### TASK BRIEF
Nothing but the lines below between the line holding "the table -/" and the line holding "the offset. -/", inclusive, should appear in the answer, each set down exactly.

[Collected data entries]
/-- VI-BIND. -/
def State.cmdViBind (s : State) (p : List Byte) : WvEnd :=
  let n := byteAt p 0
  let v := byteAt p 1
  let off := bitOf (byteAt p 2) 0
  if 63 < n || (!off && (!s.viActive v || s.getB (VI_ENT_GUEST v))) then (s, 3, [])
  else if s.getB (MOV_RING_CFG_EN n) then (s, 5, [])
  else (s.setFs [(MOV_RING_CFG_BOUND n, if off then 0 else 1), (MOV_RING_CFG_VI n, if off then 0 else v)], 0, [])

/-- VI-SHARE (R229). -/
def State.cmdViShare (s : State) (p : List Byte) : WvEnd :=
  let v := byteAt p 0
  if !s.viActive v then (s, 5, []) else (s.setFs [(VI_SHR_SHARE_NEXT v, byteAt p 1), (VI_ENT_SHARE_PEND v, 1)], 0, [])

/-- The VI is named by a `VALID` stream descriptor or an enabled context. -/
def State.viNamed (s : State) (v : Nat) : Bool :=
  s.trn.descs.any (fun e => e.1 % 4 == 0 && s.descValid (e.1 / 4) && s.descVi (e.1 / 4) == v)
    || (List.range 32).any (fun c => s.ctxEn c && s.ctxVi c == v)

/-- VI-RESET and VI-DESTROY: refusals in the order of their rows, E held against the Round in which the command was accepted (R226, R328). One whose E has
begun when it starts is applied at the next boundary (R234; log entry 148). -/
def State.cmdViEnd (s : State) (destroy : Bool) (p : List Byte) (rnd : Nat) : WvEnd :=
  let v := byteAt p 0
  let e := bytesAt p 8 8
  if v = 0 then (s, 3, [])
  else if !s.viActive v then (s, 5, [])
  else if 2 ≤ s.getF (VI_ENT_STATE v) then (s, 0x0A, [])
  else if e ≤ rnd || rnd + 255 < e then (s, 9, [])
  else if destroy && s.run && s.viNamed v then (s, 0x0B, [])
  else
    let t := s.setFs [(VI_ENT_STATE v, if destroy then 3 else 2), (VI_ENT_E8 v, max e (s.tim.round + 1) % 256)]
    (if e ≤ s.tim.round then t.raise 0x0404 else t, 0, [])

/-- VI-RESTORE (R226, R298). -/
def State.cmdViRestore (s : State) (p : List Byte) : WvEnd :=
  let v := byteAt p 0
  let ent := bytesAt p 4 4
  let shr := bytesAt p 8 4
  if s.sealed_ then (s, 6, [])
  else
    let s := if v = 0 then s else
      s.setFs [(VI_ENT_STATE v, bitsOf ent 30 2), (VI_ENT_HOST v, bitsOf ent 27 3), (VI_ENT_GUEST v, bitsOf ent 26 1), (VI_ENT_GEN v, bitsOf ent 16 10),
        (VI_ENT_SHARE_PEND v, bitsOf ent 15 1), (VI_ENT_E8 v, bitsOf ent 0 8), (VI_SHR_SHARE v, bitsOf shr 24 8), (VI_SHR_SHARE_NEXT v, bitsOf shr 16 8),
        (VI_SHR_SBASE4 v, bitsOf shr 8 8), (VI_SHR_SCNT4 v, bitsOf shr 0 8)]
    if bitOf (byteAt p 1) 0 then ((s.setB START_STATUS_VIOK true).passT2, 0, []) else (s, 0, [])

/-- VI-NOTICE: GEN-NOTICE on the Far link (R233). -/
def State.cmdNotice (s : State) (h : CmdHdr) (p : List Byte) : State :=
  if !s.far then wvEnd h 0x46 (s, 4, [])
  else s.forwardMsg h 0x46 (genBody false (bytesAt p 6 2 % 512) (byteAt p 0) (bytesAt p 2 2 % 1024) (byteAt p 4))

/-! ### Firewall and Ledger -/

/-- FW-WINDOW (R241). -/
def State.cmdFwWindow (s : State) (p : List Byte) : WvEnd :=
  let w := bytesAt p 0 2
  if !s.guestEdge then (s, 4, [])
  else if 4095 < w then (s, 3, [])
  else (s.fwPut w ((List.range 4).map (fun k => bytesAt p (4 + 4 * k) 4)), 0, [])

/-- FW-QCLEAR (R246). -/
def State.cmdFwQclear (s : State) : WvEnd := if s.guestEdge then (s.qclear, 0, []) else (s, 4, [])

/-- FW-DBG (R238). -/
def State.cmdFwDbg (s : State) (p : List Byte) : WvEnd := if s.guestEdge then (s.dbgWrite (bitOf (byteAt p 0) 0), 0, []) else (s, 4, [])

/-- LEDGER-TAKE: the acknowledged records are freed, and the oldest still queued is answered (R330). -/
def State.cmdTake (s : State) (p : List Byte) : WvEnd :=
  let a := bytesAt p 0 2
  let s := if bitOf (byteAt p 2) 0 then
      { s with age := { s.age with recs := s.age.recs.filter (fun r => decide (0x7FFF < (a + 2 ^ 16 - r.iseq) % 2 ^ 16)) } } else s
  (s, 0, match s.age.recs with | r :: _ => r.bytes s.place | [] => [])

/-! ### Starting and accepting, R323–R325 -/

/-- A command starts: it ends at once, or runs on. -/
def State.wvStart (s : State) (h : CmdHdr) (opc : Nat) (ovr : Bool) (p : List Byte) (rnd : Nat) : State :=
  let fin (r : WvEnd) : State := wvEnd h opc r
  if !wvLengthOk opc p then fin (s, 3, []) else
  match opc with
  | 0x01 => fin (s.cmdReadState p)
  | 0x02 => fin (s.cmdDump p)
  | 0x03 => fin (s.cmdRegRead p)
  | 0x04 => fin (s.cmdRegWrite p)
  | 0x10 => s.cmdRetrain h
  | 0x11 => fin s.cmdLinkDown
  | 0x12 => s.cmdShift h p
  | 0x13 => s.cmdRetire h p
  | 0x14 => s.cmdCastle h p
  | 0x15 => s.cmdSweep h p
  | 0x16 => s.cmdPattern h p
  | 0x17 => fin s.cmdDetect
  | 0x20 => s.cmdInstReset ovr p
  | 0x21 => fin s.cmdService
  | 0x22 => s.cmdUpdate h
  | 0x23 => fin s.cmdArith
  | 0x30 => s.cmdLoad h p
  | 0x31 => fin (s.cmdArm p)
  | 0x32 => s.cmdHalt h
  | 0x33 => s.cmdStretch h p
  | 0x34 => fin (s.cmdWhatif p)
  | 0x40 => fin (s.cmdViCreate p)
  | 0x41 => fin (s.cmdViBind p)
  | 0x42 => fin (s.cmdViShare p)
  | 0x43 => fin (s.cmdViEnd false p rnd)
  | 0x44 => fin (s.cmdViEnd true p rnd)
  | 0x45 => fin (s.cmdViRestore p)
  | 0x46 => s.cmdNotice h p
  | 0x50 => fin (s.cmdFwWindow p)
  | 0x51 => fin s.cmdFwQclear
  | 0x52 => fin (s.cmdFwDbg p)
  | 0x61 => fin (s.cmdTake p)
  | 0x63 => fin (s.ckptNow, 0, [])
  | 0x64 => fin (s.epochNow, 0, [])
  | _ => fin (s, 0, [])

/-- The LME carries out a command now: what the command acts on beyond the management island is reached (R252). -/
def State.wvReaches (s : State) (opc : Nat) (p : List Byte) : Bool :=
  s.mgmtRuns && ([0x00, 0x20, 0x21, 0x22, 0x61].contains opc
    || (if opc = 3 then (List.range (bytesAt p 0 2)).all (fun i => s.reaches (bytesAt p (4 + 4 * i) 4))
        else if opc = 4 then (List.range (bytesAt p 0 2)).all (fun i => s.reaches (bytesAt p (4 + 8 * i) 4))
        else s.xOpen 4))

/-- A HALT waits for `RUN` to clear; it is the one S command that lasts. -/
def State.halting (s : State) : Bool := s.lme.runs.any (fun r => r.opc == 0x32)

/-- The class of a command of the queue. -/
def WvCmd.cls (c : WvCmd) : Option WvClass := wvClass c.opc c.params

/-- A command that no later S command overtakes in starting (R324). -/
def WvCmd.ordered (c : WvCmd) : Bool := c.cls == some .serial || c.cls == some .long || c.cls == some .forward

/-- A command may start, with those of the queue that stand before it: what it acts on is reached, and an S command overtakes no S, L or F command
(R253, R324; log entry 150). -/
def State.wvMay (s : State) (before : List WvCmd) (c : WvCmd) : Bool :=
  s.wvReaches c.opc c.params && !(c.cls == some .serial && (s.halting || before.any WvCmd.ordered))

/-- The first command of the queue that may start, and the queue without it. -/
def State.wvNext (s : State) (before : List WvCmd) : List WvCmd → Option (WvCmd × List WvCmd)
  | [] => none
  | c :: r => if s.wvMay before c then some (c, before ++ r) else s.wvNext (before ++ [c]) r

/-- A command starts. -/
def State.wvRun (s : State) (c : WvCmd) : State := s.wvStart c.h c.opc c.ovr c.params c.round

/-- Commands of the queue start in order as their classes allow (R324). -/
def State.drainQueue : Nat → State → State
  | 0, s => s
  | n + 1, s =>
    match s.wvNext [] s.lme.queue with
    | none => s
    | some (c, q) => State.drainQueue n (({ s with lme := { s.lme with queue := q } }).wvRun c)

/-- A command waits in the queue, an X command ahead of all but its own class (R323). -/
def State.wvQueue (s : State) (c : WvCmd) : State :=
  let isX (d : WvCmd) : Bool := d.cls == some .preempt
  let q := s.lme.queue
  let at_ := if isX c then (q.takeWhile isX).length else q.length
  { s with lme := { s.lme with queue := q.take at_ ++ c :: q.drop at_ } }

/-- Another command of the class is answered BUSY at once: an L command beside one that runs or waits, an F command beside eight (R323). -/
def State.wvFull (s : State) (c : WvClass) : Bool :=
  let waits := (s.lme.queue.filter (fun d => d.cls == some c)).length
  match c with
  | .long => decide (1 ≤ (s.lme.runs.filter (fun r => isLong r.opc)).length + waits)
  | .forward => decide (8 ≤ s.tim.fwds.length + waits)
  | _ => false

/-- A command is taken, or answered at once that it is not (R323, R324, R328). `ovr` is the packet's override flag (R317). -/
def State.wvCommand (s : State) (h : CmdHdr) (opc : Nat) (ovr : Bool) (p : List Byte) : State :=
  let no (c : Nat) : State := s.wvReply h opc c [] false
  if !s.getB LME_STATUS_RUNNING && opc != 1 && opc != 2 then no 1
  else match wvClass opc p with
    | none => no 2
    | some c =>
      if 16 ≤ s.lme.queue.length || s.wvFull c then no 1
      else
        let s := s.count CNT_WV_CMD
        let cmd : WvCmd := ⟨h, opc, ovr, p, s.tim.round⟩
        if s.wvMay s.lme.queue cmd then s.wvRun cmd else s.wvQueue cmd

/-! ### The rows of the table -/

/-- NOP. -/
def execNop (h : CmdHdr) (s : State) : Host.Outcome State Fault Refusal := done s (s.wvCommand h 0x00 false [])

/-- READ_STATE (R332): the address holds the space and the offset. -/
def execReadState (h : CmdHdr) (addr len : Word) (s : State) : Host.Outcome State Fault Refusal :=
  done s (s.wvCommand h 0x01 false (beBytes 4 addr.toNat ++ beBytes 4 len.toNat))

/-- DUMP (R333). -/
def execDump (h : CmdHdr) (mask : Word) (s : State) : Host.Outcome State Fault Refusal := done s (s.wvCommand h 0x02 false (beBytes 4 mask.toNat))

/-- REG_READ (R328). -/
def execRegRead (h : CmdHdr) (offs : List Word) (s : State) : Host.Outcome State Fault Refusal :=
  done s (s.wvCommand h 0x03 false (beBytes 2 offs.length ++ beBytes 2 0 ++ offs.flatMap (fun o => beBytes 4 o.toNat)))

/-- REG_WRITE (R328). -/
def execRegWrite (h : CmdHdr) (writes : List (Word × Word)) (s : State) : Host.Outcome State Fault Refusal :=
  done s (s.wvCommand h 0x04 false
    (beBytes 2 writes.length ++ beBytes 2 0 ++ writes.flatMap (fun (w : Word × Word) => beBytes 4 w.1.toNat ++ beBytes 4 w.2.toNat)))

/-- RETRAIN (R128, R325). -/
def execRetrain (h : CmdHdr) (s : State) : Host.Outcome State Fault Refusal := done s (s.wvCommand h 0x10 false [])

/-- LINK_DOWN (R131, R323). -/
def execLinkDown (h : CmdHdr) (s : State) : Host.Outcome State Fault Refusal := done s (s.wvCommand h 0x11 false [])

/-- SHIFT (R125, R325). -/
def execShift (h : CmdHdr) (width mode : Byte) (s : State) : Host.Outcome State Fault Refusal := done s (s.wvCommand h 0x12 false [width, mode, 0, 0])

/-- RETIRE_LANE (R277, R280). -/
def execRetireLane (h : CmdHdr) (lane : Byte) (s : State) : Host.Outcome State Fault Refusal := done s (s.wvCommand h 0x13 false [lane, 0, 0, 0])

/-- CASTLE (R135). -/
def execCastle (h : CmdHdr) (lane : Byte) (s : State) : Host.Outcome State Fault Refusal := done s (s.wvCommand h 0x14 false [lane, 0, 0, 0])

/-- SWEEP (R46). -/
def execSweep (h : CmdHdr) (lane : Byte) (s : State) : Host.Outcome State Fault Refusal := done s (s.wvCommand h 0x15 false [lane, 0, 0, 0])

/-- PATTERN (R52). -/
def execPattern (h : CmdHdr) (lane pat : Byte) (user ticks : Word) (s : State) : Host.Outcome State Fault Refusal :=
  done s (s.wvCommand h 0x16 false ([lane, pat, 0, 0] ++ beBytes 4 user.toNat ++ beBytes 4 ticks.toNat))

/-- PATTERN_TIME_END: the time of a PATTERN has passed, with the bits that its checker found in error (R52, R328, R341). -/
def execPatternTimeEnd (errs : Word) (s : State) : Host.Outcome State Fault Refusal := done s (s.patternEnds errs.toNat)

/-- DETECT (R19). -/
def execDetect (h : CmdHdr) (s : State) : Host.Outcome State Fault Refusal := done s (s.wvCommand h 0x17 false [])

/-- INST_RESET (R301, R328). -/
def execInstReset (h : CmdHdr) (ovr : Bool) (mem : Word) (s : State) : Host.Outcome State Fault Refusal :=
  done s (s.wvCommand h 0x20 ovr (beBytes 4 mem.toNat))

/-- SERVICE (R296). -/
def execService (h : CmdHdr) (s : State) : Host.Outcome State Fault Refusal := done s (s.wvCommand h 0x21 false [])

/-- MICROCODE_UPDATE (R312). -/
def execMicrocodeUpdate (h : CmdHdr) (s : State) : Host.Outcome State Fault Refusal := done s (s.wvCommand h 0x22 false [])

/-- ARITH_RESET (R261). -/
def execArithReset (h : CmdHdr) (s : State) : Host.Outcome State Fault Refusal := done s (s.wvCommand h 0x23 false [])

/-- LOAD_TURNS (R329): its 312 bytes of parameters. -/
def execLoadTurns (h : CmdHdr) (params : List Byte) (s : State) : Host.Outcome State Fault Refusal := done s (s.wvCommand h 0x30 false params)

/-- ARM (R165). -/
def execArm (h : CmdHdr) (round : BitVec 64) (s : State) : Host.Outcome State Fault Refusal := done s (s.wvCommand h 0x31 false (beBytes 8 round.toNat))

/-- HALT (R165). -/
def execHalt (h : CmdHdr) (s : State) : Host.Outcome State Fault Refusal := done s (s.wvCommand h 0x32 false [])

/-- SET_STRETCH_APPLY (R160). -/
def execSetStretchApply (h : CmdHdr) (k : Byte) (lower : Bool) (e : BitVec 64) (s : State) : Host.Outcome State Fault Refusal :=
  done s (s.wvCommand h 0x33 false ([k, if lower then 3 else 2, 0, 0, 0, 0, 0, 0] ++ beBytes 8 e.toNat))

### ANSWER TO THIS TASK
/-! ### The rows of the table -/

/-- NOP. -/
def execNop (h : CmdHdr) (s : State) : Host.Outcome State Fault Refusal := done s (s.wvCommand h 0x00 false [])

/-- READ_STATE (R332): the address holds the space and the offset. -/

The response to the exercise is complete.